Available data Start Marker

theorem State.repeated_keep {s0 : State} (s : State) (ln k : Nat) (e : DirEnt) (r : Req) (hk : Keep s0 s) : Keep s0 (State.repeated s ln k e r) := by
  unfold State.repeated
  repeat' (first | with_reducible (first | assumption | exact Keep.refl _ | apply Keep.ite | apply Keep.ite2 | apply Keep.ite3 | intro _ | apply State.loseLine_keep | apply State.dropEnt_keep | apply State.fromMemory_keep | apply State.cohRead_keep | apply State.answer_keep | apply State.noteFault_keep | apply State.collectAt_keep | apply Keep.foldl3 | apply Keep.foldl2 | apply Keep.foldl | (intro _ _ _) | (intro _ _)) | dsimp only | dsimp only [id] | simp only [Keep.mk_iff] | split | with_reducible refine Keep.of_eq2 (by assumption) ?_ | with_reducible refine Keep.of_eq3 (by assumption) ?_)

theorem State.serveAt_keep {s0 : State} {s : State} {ln k : Nat} {r : Req} {t : State} (e : State.serveAt s ln k r = some t)
    (hk : Keep s0 s) : Keep s0 t := by
  unfold State.serveAt at e
  split at e
  · rw [Option.map_eq_some_iff] at e
    obtain ⟨u, hu, rfl⟩ := e
    exact State.fromMemory_keep _ _ _ _ (State.makeRoom_keep hu hk)
  · have e := Option.some.inj e
    subst e
    repeat' (first | with_reducible (first | assumption | apply Keep.ite | intro _ | apply State.repeated_keep | apply State.sendFwd_keep | apply State.collectAt_keep | apply State.fromMemory_keep) | split)

theorem State.awaitOver_keep {s0 : State} (s : State) (ln : Nat) (hk : Keep s0 s) : Keep s0 (State.awaitOver s ln) := by
  unfold State.awaitOver
  repeat' (first | with_reducible (first | assumption | exact Keep.refl _ | apply Keep.ite | apply Keep.ite2 | apply Keep.ite3 | intro _ | apply State.fromMemory_keep | apply State.count_keep | apply State.setPend_keep | apply Keep.foldl3 | apply Keep.foldl2 | apply Keep.foldl | (intro _ _ _) | (intro _ _)) | dsimp only | dsimp only [id] | simp only [Keep.mk_iff] | split | with_reducible refine Keep.of_eq2 (by assumption) ?_ | with_reducible refine Keep.of_eq3 (by assumption) ?_)

theorem State.takeAwaited_keep {s0 : State} (s : State) (ln : Nat) (r : Req) (hk : Keep s0 s) : Keep s0 (State.takeAwaited s ln r) := by
  unfold State.takeAwaited
  repeat' (first | with_reducible (first | assumption | exact Keep.refl _ | apply Keep.ite | apply Keep.ite2 | apply Keep.ite3 | intro _ | apply State.cohWrite_keep | apply State.answer_keep | apply State.awaitOver_keep | apply Keep.foldl3 | apply Keep.foldl2 | apply Keep.foldl | (intro _ _ _) | (intro _ _)) | dsimp only | dsimp only [id] | simp only [Keep.mk_iff] | split | with_reducible refine Keep.of_eq2 (by assumption) ?_ | with_reducible refine Keep.of_eq3 (by assumption) ?_)

theorem State.lineTurn_keep {s0 : State} {s : State} {ln : Nat} {t : State} (e : State.lineTurn s ln = some t)
    (hk : Keep s0 s) : Keep s0 t := by
  unfold State.lineTurn at e
  dsimp only at e
  split at e
  · rw [Option.map_eq_some_iff] at e
    obtain ⟨r, _, rfl⟩ := e
    exact State.takeAwaited_keep _ _ _ (State.takeWaiter_keep _ _ _ hk)
  · split at e
    · rw [Option.map_eq_some_iff] at e
      obtain ⟨a, _, rfl⟩ := e
      exact State.applyAck_keep _ _ _ _ _ _ (State.setPend_keep _ _ _ hk)
    · split at e
      · cases e
      · cases e
        exact State.collectOn_keep _ _ _ hk
    · cases e
    · exact State.serveAt_keep e (State.setPend_keep _ _ _ hk)
    · split at e
      · cases e
        exact State.recallOn_keep _ _ hk
      · cases e

theorem State.lineTurns_keep {s0 : State} (s : State) (ln n : Nat) (hk : Keep s0 s) : Keep s0 (State.lineTurns s ln n) := by
  induction n generalizing s with
  | zero => exact hk
  | succ n ih =>
    unfold State.lineTurns
    split
    · exact hk
    · exact ih _ (State.lineTurn_keep (by assumption) hk)

theorem State.settleLine_keep {s0 : State} (s : State) (ln : Nat) (hk : Keep s0 s) : Keep s0 (State.settleLine s ln) := by
  unfold State.settleLine
  repeat' (first | with_reducible (first | assumption | exact Keep.refl _ | apply Keep.ite | apply Keep.ite2 | apply Keep.ite3 | intro _ | apply State.lineTurns_keep | apply State.putPend_keep | apply Keep.foldl3 | apply Keep.foldl2 | apply Keep.foldl | (intro _ _ _) | (intro _ _)) | dsimp only | dsimp only [id] | simp only [Keep.mk_iff] | split | with_reducible refine Keep.of_eq2 (by assumption) ?_ | with_reducible refine Keep.of_eq3 (by assumption) ?_)

theorem State.specUnused_keep {s0 : State} (s : State) (ln : Nat) (r : Req) (hk : Keep s0 s) : Keep s0 (State.specUnused s ln r) := by
  unfold State.specUnused
  repeat' (first | with_reducible (first | assumption | exact Keep.refl _ | apply Keep.ite | apply Keep.ite2 | apply Keep.ite3 | intro _ | apply State.count_keep | apply State.burst_keep | apply State.errEvent_keep | apply Keep.foldl3 | apply Keep.foldl2 | apply Keep.foldl | (intro _ _ _) | (intro _ _)) | dsimp only | dsimp only [id] | simp only [Keep.mk_iff] | split | with_reducible refine Keep.of_eq2 (by assumption) ?_ | with_reducible refine Keep.of_eq3 (by assumption) ?_)

theorem State.barAt_keep {s0 : State} (s : State) (ln : Nat) (r : Req) (hk : Keep s0 s) : Keep s0 (State.barAt s ln r) := by
  unfold State.barAt
  repeat' (first | with_reducible (first | assumption | exact Keep.refl _ | apply Keep.ite | apply Keep.ite2 | apply Keep.ite3 | intro _ | apply State.setPend_keep | apply State.settleLine_keep | apply Keep.foldl3 | apply Keep.foldl2 | apply Keep.foldl | (intro _ _ _) | (intro _ _)) | dsimp only | dsimp only [id] | simp only [Keep.mk_iff] | split | with_reducible refine Keep.of_eq2 (by assumption) ?_ | with_reducible refine Keep.of_eq3 (by assumption) ?_)

theorem State.cohRequest_keep {s0 : State} (s : State) (ln : Nat) (r : Req) (hk : Keep s0 s) : Keep s0 (State.cohRequest s ln r) := by
  unfold State.cohRequest
  repeat' (first | with_reducible (first | assumption | exact Keep.refl _ | apply Keep.ite | apply Keep.ite2 | apply Keep.ite3 | intro _ | apply State.count_keep | apply State.hold_keep | apply State.specUnused_keep | apply State.barAt_keep | refine State.serveAt_keep (by assumption) ?_ | apply State.settleLine_keep | apply State.sendFwd_keep | apply Keep.foldl3 | apply Keep.foldl2 | apply Keep.foldl | (intro _ _ _) | (intro _ _)) | dsimp only | dsimp only [id] | simp only [Keep.mk_iff] | split | with_reducible refine Keep.of_eq2 (by assumption) ?_ | with_reducible refine Keep.of_eq3 (by assumption) ?_)

theorem State.cohDirty_keep {s0 : State} (s : State) (ln : Nat) (r : Req) (hk : Keep s0 s) : Keep s0 (State.cohDirty s ln r) := by
  unfold State.cohDirty
  repeat' (first | with_reducible (first | assumption | exact Keep.refl _ | apply Keep.ite | apply Keep.ite2 | apply Keep.ite3 | intro _ | apply State.hold_keep | apply State.putEnt_keep | apply State.count_keep | apply State.answer_keep | apply Keep.foldl3 | apply Keep.foldl2 | apply Keep.foldl | (intro _ _ _) | (intro _ _)) | dsimp only | dsimp only [id] | simp only [Keep.mk_iff] | split | with_reducible refine Keep.of_eq2 (by assumption) ?_ | with_reducible refine Keep.of_eq3 (by assumption) ?_)

theorem State.cohWriteback_keep {s0 : State} (s : State) (ln : Nat) (r : Req) (hk : Keep s0 s) : Keep s0 (State.cohWriteback s ln r) := by
  unfold State.cohWriteback
  repeat' (first | with_reducible (first | assumption | exact Keep.refl _ | apply Keep.ite | apply Keep.ite2 | apply Keep.ite3 | intro _ | apply State.hold_keep | apply State.takeAwaited_keep | apply State.settleLine_keep | apply State.cohWrite_keep | apply State.dropEnt_keep | apply State.answer_keep | apply State.count_keep | apply Keep.foldl3 | apply Keep.foldl2 | apply Keep.foldl | (intro _ _ _) | (intro _ _)) | dsimp only | dsimp only [id] | simp only [Keep.mk_iff] | split | with_reducible refine Keep.of_eq2 (by assumption) ?_ | with_reducible refine Keep.of_eq3 (by assumption) ?_)

theorem State.cohEvictClean_keep {s0 : State} (s : State) (ln : Nat) (r : Req) (hk : Keep s0 s) : Keep s0 (State.cohEvictClean s ln r) := by
  unfold State.cohEvictClean
  repeat' (first | with_reducible (first | assumption | exact Keep.refl _ | apply Keep.ite | apply Keep.ite2 | apply Keep.ite3 | intro _ | apply State.hold_keep | apply State.putOpt_keep | apply State.answer_keep | apply Keep.foldl3 | apply Keep.foldl2 | apply Keep.foldl | (intro _ _ _) | (intro _ _)) | dsimp only | dsimp only [id] | simp only [Keep.mk_iff] | split | with_reducible refine Keep.of_eq2 (by assumption) ?_ | with_reducible refine Keep.of_eq3 (by assumption) ?_)

theorem State.beginRecall_keep {s0 : State} (s : State) (ln : Nat) (hk : Keep s0 s) : Keep s0 (State.beginRecall s ln) := by
  unfold State.beginRecall
  repeat' (first | with_reducible (first | assumption | exact Keep.refl _ | apply Keep.ite | apply Keep.ite2 | apply Keep.ite3 | intro _ | apply State.setPend_keep | apply State.settleLine_keep | apply Keep.foldl3 | apply Keep.foldl2 | apply Keep.foldl | (intro _ _ _) | (intro _ _)) | dsimp only | dsimp only [id] | simp only [Keep.mk_iff] | split | with_reducible refine Keep.of_eq2 (by assumption) ?_ | with_reducible refine Keep.of_eq3 (by assumption) ?_)

theorem State.endRecall_keep {s0 : State} (s : State) (ln : Nat) (hk : Keep s0 s) : Keep s0 (State.endRecall s ln) := by
  unfold State.endRecall
  repeat' (first | with_reducible (first | assumption | exact Keep.refl _ | apply Keep.ite | apply Keep.ite2 | apply Keep.ite3 | intro _ | apply State.dropEnt_keep | apply State.putPend_keep | apply Keep.foldl3 | apply Keep.foldl2 | apply Keep.foldl | (intro _ _ _) | (intro _ _)) | dsimp only | dsimp only [id] | simp only [Keep.mk_iff] | split | with_reducible refine Keep.of_eq2 (by assumption) ?_ | with_reducible refine Keep.of_eq3 (by assumption) ?_)

theorem State.keepRecall_keep {s0 : State} (s : State) (ln : Nat) (hk : Keep s0 s) : Keep s0 (State.keepRecall s ln) := by
  unfold State.keepRecall
  repeat' (first | with_reducible (first | assumption | exact Keep.refl _ | apply Keep.ite | apply Keep.ite2 | apply Keep.ite3 | intro _ | apply State.setPend_keep | apply Keep.foldl3 | apply Keep.foldl2 | apply Keep.foldl | (intro _ _ _) | (intro _ _)) | dsimp only | dsimp only [id] | simp only [Keep.mk_iff] | split | with_reducible refine Keep.of_eq2 (by assumption) ?_ | with_reducible refine Keep.of_eq3 (by assumption) ?_)

theorem State.recallFor_keep {s0 : State} (s : State) (e va len : Nat) (wr : Bool) (hk : Keep s0 s) : Keep s0 (State.recallFor s e va len wr).2 := by
  unfold State.recallFor
  repeat' (first | with_reducible (first | assumption | exact Keep.refl _ | apply Keep.ite | apply Keep.ite2 | apply Keep.ite3 | intro _ | apply State.wr_keep | apply State.beginRecall_keep | apply State.endRecall_keep | apply State.wake_keep | apply Keep.foldl3 | apply Keep.foldl2 | apply Keep.foldl | (intro _ _ _) | (intro _ _)) | dsimp only | dsimp only [id] | simp only [Keep.mk_iff] | split | with_reducible refine Keep.of_eq2 (by assumption) ?_ | with_reducible refine Keep.of_eq3 (by assumption) ?_)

Available data End Marker

Task to complete: Retype exactly the lines of the data above that fall between the line with "unfold State.settleLine" and the line with "unfold State.barAt", inclusive, and add nothing.

Written solution:
  unfold State.settleLine
  repeat' (first | with_reducible (first | assumption | exact Keep.refl _ | apply Keep.ite | apply Keep.ite2 | apply Keep.ite3 | intro _ | apply State.lineTurns_keep | apply State.putPend_keep | apply Keep.foldl3 | apply Keep.foldl2 | apply Keep.foldl | (intro _ _ _) | (intro _ _)) | dsimp only | dsimp only [id] | simp only [Keep.mk_iff] | split | with_reducible refine Keep.of_eq2 (by assumption) ?_ | with_reducible refine Keep.of_eq3 (by assumption) ?_)

theorem State.specUnused_keep {s0 : State} (s : State) (ln : Nat) (r : Req) (hk : Keep s0 s) : Keep s0 (State.specUnused s ln r) := by
  unfold State.specUnused
  repeat' (first | with_reducible (first | assumption | exact Keep.refl _ | apply Keep.ite | apply Keep.ite2 | apply Keep.ite3 | intro _ | apply State.count_keep | apply State.burst_keep | apply State.errEvent_keep | apply Keep.foldl3 | apply Keep.foldl2 | apply Keep.foldl | (intro _ _ _) | (intro _ _)) | dsimp only | dsimp only [id] | simp only [Keep.mk_iff] | split | with_reducible refine Keep.of_eq2 (by assumption) ?_ | with_reducible refine Keep.of_eq3 (by assumption) ?_)

theorem State.barAt_keep {s0 : State} (s : State) (ln : Nat) (r : Req) (hk : Keep s0 s) : Keep s0 (State.barAt s ln r) := by
  unfold State.barAt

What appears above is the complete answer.